MacCarthy or Gillingham


----------



## JimmyP (Feb 11, 2006)

when has either of them one lately levi or jeff butt i am pulling for darrin


----------



## Alpha Burnt (Sep 12, 2005)

Levi or Jeremy are my picks.


----------



## 3dshooter25 (Nov 17, 2008)

I'll go with Darrin Christenberry, Levi, and Dan McCarthy in the top 3. Justin Bethel has always done well in Paris though and its very close to his hometown so I wouldn't be surprised to see him win this. I can't wait to get down there. The people of Paris have always taken care of the shooters. Hopefully everyone has a safe trip down there. Good luck everyone!


----------



## storyteller_usa (Mar 22, 2003)

Sorry guys but I have to with my best freind,coach and Rookie to Open Pro.
Justin Bethel
He got his feet wet in West Monroe making his first Pro Shootdown.. Levi has always done good here at Paris but this is Justins home Turf..


----------



## elitegirl500 (Jul 22, 2009)

Im putting my money on Darrin in paris baby. McCrunchinberry!!!


----------



## Bowtech11 (Mar 21, 2006)

Well I am hoping to see Jeff do it once again this year. Darrin is defiantly due


----------



## 1monstertriumph (Aug 17, 2010)

Shooting with Danny evans a week ago it's gonna seem impossible to beat him. He's got it going right now and due for it. Also gotta watch for Kevin Koch to make sone noise!


----------



## Babyk (Jul 5, 2011)

1monstertriumph said:


> Shooting with Danny evans a week ago it's gonna seem impossible to beat him. He's got it going right now and due for it. Also gotta watch for Kevin Koch to make sone noise!

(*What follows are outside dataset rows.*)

/-- Decoding an encoded END gives it back (`30_encoding.md` R74). -/
theorem decodeCommand_endFrame {cfg : Config} {n : Nat} (hn : n < 2 ^ cfg.countW) :
    decodeCommand cfg (commandWord 3 (BitVec.ofNat 32 n)) = .endFrame n := by
  have hw : cfg.countW ≤ 32 := by have := cfg.countW_legal.2; omega
  have h32 : n < 2 ^ 32 := Nat.lt_of_lt_of_le hn (Nat.pow_le_pow_right (by decide) hw)
  obtain ⟨-, -, -, h3, -⟩ := decodeCommand_of_op cfg (commandWord 3 (BitVec.ofNat 32 n))
  rw [h3 (cmdOp_commandWord _ _), cmdArg_commandWord, argCount, BitVec.toNat_ofNat, Nat.mod_eq_of_lt h32,
    Nat.mod_eq_of_lt hn]

/-- Decoding a pixel packet gives its fields back; the marker tells it from the start frame (`30_encoding.md` R62). -/
theorem decodeWire32_pixelWord (v : BitVec 5) (b g r : Byte) :
    decodeWire32 (pixelWord v b g r) = .ok (.wirePixel v b g r) := by
  obtain ⟨hm, hv, hb, hg, hr⟩ := pixelWord_fields v b g r
  have hne : pixelWord v b g r ≠ 0 := by
    intro h0
    rw [h0] at hm
    exact absurd hm (by decide)
  rw [decodeWire32, if_neg hne, if_pos hm, hv, hb, hg, hr]

/-- Settles O8, format by format and operation by operation. -/
theorem decodeOfEncodeIsTheInstruction : Obligations.DecodeOfEncodeIsTheInstruction := by
  intro cfg i hi
  cases i with
  | init | start | reserved5 | reserved6 | reserved7 | wireStartFrame | wireEndPad => rfl
  | color r g b v => exact congrArg Except.ok (decodeCommand_color cfg r g b v)
  | endFrame n => exact congrArg Except.ok (decodeCommand_endFrame (of_decide_eq_true hi))
  | write n v => exact congrArg Except.ok (Machine.decodeCommand_write v (of_decide_eq_true hi))
  | wirePixel v b g r => exact decodeWire32_pixelWord v b g r

/-! ### Encoding a decoded command -/

/-- The operation code of an instruction's command word (`30_encoding.md` R70, R77); a wire format has none, and 0
stands in its place. -/
def Instr.opCode : Instr → BitVec 3
  | .init => 0
  | .start => 1
  | .color .. => 2
  | .endFrame _ => 3
  | .write .. => 4
  | .reserved5 => 5
  | .reserved6 => 6
  | .reserved7 => 7
  | .wireStartFrame | .wirePixel .. | .wireEndPad => 0

/-- A word's operation code can be read off the instruction it decodes to. -/
theorem opCode_decodeCommand (cfg : Config) (w : CommandWord) : (decodeCommand cfg w).opCode = cmdOp w := by
  obtain ho | ho | ho | ho | ho | ho | ho | ho := Machine.opCode_cases (cmdOp w) <;>
    (rw [decodeCommand, ho]; rfl)

/-- A command is encoded as a command word. -/
theorem encode_of_isCommand {i : Instr} (hi : i.isCommand = true) : ∃ c, encode i = .cmd c := by
  cases i with
  | init | start | color | endFrame | write | reserved5 | reserved6 | reserved7 => exact ⟨_, rfl⟩
  | wireStartFrame | wirePixel | wireEndPad => cases hi

/-- An argument is its four bytes. -/
theorem argBytes (a : BitVec 32) : argBr8 a ++ argRed a ++ argGreen a ++ argBlue a = a := by
  apply BitVec.eq_of_getLsbD_eq
  intro i hi
  simp only [argBr8, argRed, argGreen, argBlue, BitVec.getLsbD_append, BitVec.getLsbD_extractLsb']
  interval_cases i <;> rfl

/-- COLOR ignores no argument bit: its encoding is the word itself (`30_encoding.md` R73). -/
theorem encode_decodeCommand_color (cfg : Config) {w : CommandWord} (ho : cmdOp w = 2) :
    encode (decodeCommand cfg w) = .cmd w := by
  obtain ⟨-, -, h2, -⟩ := decodeCommand_of_op cfg w
  rw [h2 ho, encode, argBytes, ← ho, commandWord_fields]

/-- Settles O9: the encoding decodes to the same instruction by O8, and an instruction tells its operation code. -/
theorem everyCommandWordIsACommand : Obligations.EveryCommandWordIsACommand := by
  intro cfg w
  have hwf := Machine.decodeCommand_wellFormed cfg w
  have hcmd := Machine.decodeCommand_isCommand cfg w
  obtain ⟨c, hc⟩ := encode_of_isCommand hcmd
  have hdec : decodeCommand cfg c = decodeCommand cfg w := by
    have h := decodeOfEncodeIsTheInstruction cfg _ hwf
    rw [hc] at h
    exact Except.ok.inj h
  refine ⟨hwf, hcmd, c, hc, ?_, hdec, fun ho => ?_⟩
  · rw [← opCode_decodeCommand cfg c, hdec, opCode_decodeCommand]
  · rw [encode_decodeCommand_color cfg ho] at hc
    exact (RawWord.cmd.inj hc).symm

/-! ### Ignored argument bits -/

/-- The count is read from the bits below `COUNT_W` only (`30_encoding.md` R76). -/
theorem argCount_congr {cfg : Config} {a a' : BitVec 32} (h : ∀ k < cfg.countW, a.getLsbD k = a'.getLsbD k) :
    argCount cfg a = argCount cfg a' := by
  refine Nat.eq_of_testBit_eq fun k => ?_
  rw [argCount, argCount, Nat.testBit_mod_two_pow, Nat.testBit_mod_two_pow]
  by_cases hk : k < cfg.countW
  · rw [BitVec.testBit_toNat, BitVec.testBit_toNat, h k hk]
  · simp [hk]

/-- Settles O10: the decoder reads the operation code, and of the argument the fields of the operation. -/
theorem ignoredArgumentBitsChangeNothing : Obligations.IgnoredArgumentBitsChangeNothing := by
  intro cfg w w' hop
  obtain ⟨h0, h1, -, h3, h4, h5, h6, h7⟩ := decodeCommand_of_op cfg w
  obtain ⟨h0', h1', -, h3', h4', h5', h6', h7'⟩ := decodeCommand_of_op cfg w'
  rw [← hop] at h0' h1' h3' h4' h5' h6' h7'
  refine ⟨fun h => ?_, fun ho hk => ?_, fun ho hk hbr => ?_⟩
  · have hcases : cmdOp w = 0 ∨ cmdOp w = 1 ∨ cmdOp w = 5 ∨ cmdOp w = 6 ∨ cmdOp w = 7 := by
      revert h
      generalize cmdOp w = o
      revert o
      decide
    obtain ho | ho | ho | ho | ho := hcases
    · rw [h0 ho, h0' ho]
    · rw [h1 ho, h1' ho]
    · rw [h5 ho, h5' ho]
    · rw [h6 ho, h6' ho]
    · rw [h7 ho, h7' ho]
  · rw [h3 ho, h3' ho, argCount_congr hk]
  · rw [h4 ho, h4' ho, argCount_congr hk, argBr8, argBr8, hbr]

/-! ### The formulas of the specification -/

/-- A command word as a number (`30_encoding.md` R69). -/
theorem toNat_commandWord (o : BitVec 3) (a : BitVec 32) :
    (commandWord o a).toNat = (o.toNat <<< 32) ||| a.toNat := BitVec.toNat_append o a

did you know that I am shooting the PRO class in Paris????







Opps I ment the PRO/Am on Thursday they are hosting :wink:

dont have enought arrows right now to shoot the Pro Class with my current shooting situiation!!


----------



## JimmyP (Feb 11, 2006)

levi will welcome the money and you should have fun.


----------



## BowMadinTN (Jan 2, 2010)

asa3dpro said:


> I guess you boys are forgetting my man Jamie Jameson who did straight up slam the door on Levi at the Classic. I believe he is retiring the Alpha Elite for the Vantage Elite so you guys better get those stars out of your eyes and not count him out. But, you have to watch the punchers because they will whip your butt in the wind.
> 
> Robert


 I wouldn't say Jamie "Slammed" the door. He snuffed Levi's candle, sure, but it wasn't a landslide my man. I am neither against or a huge fanboy for Levi, i'm just saying no one has just absolutely shut the man down at a shoot. And yes i do enjoy seeing other people win BESIDES Levi. I was more than happy for Jamie to win the Classic but to say he "straight up slammed the door on Levi" is a bit of an overstatement. Don't you think?


----------



## BowMadinTN (Jan 2, 2010)

Would like to see Hopkins do it! He wore it out in Gainesville!


----------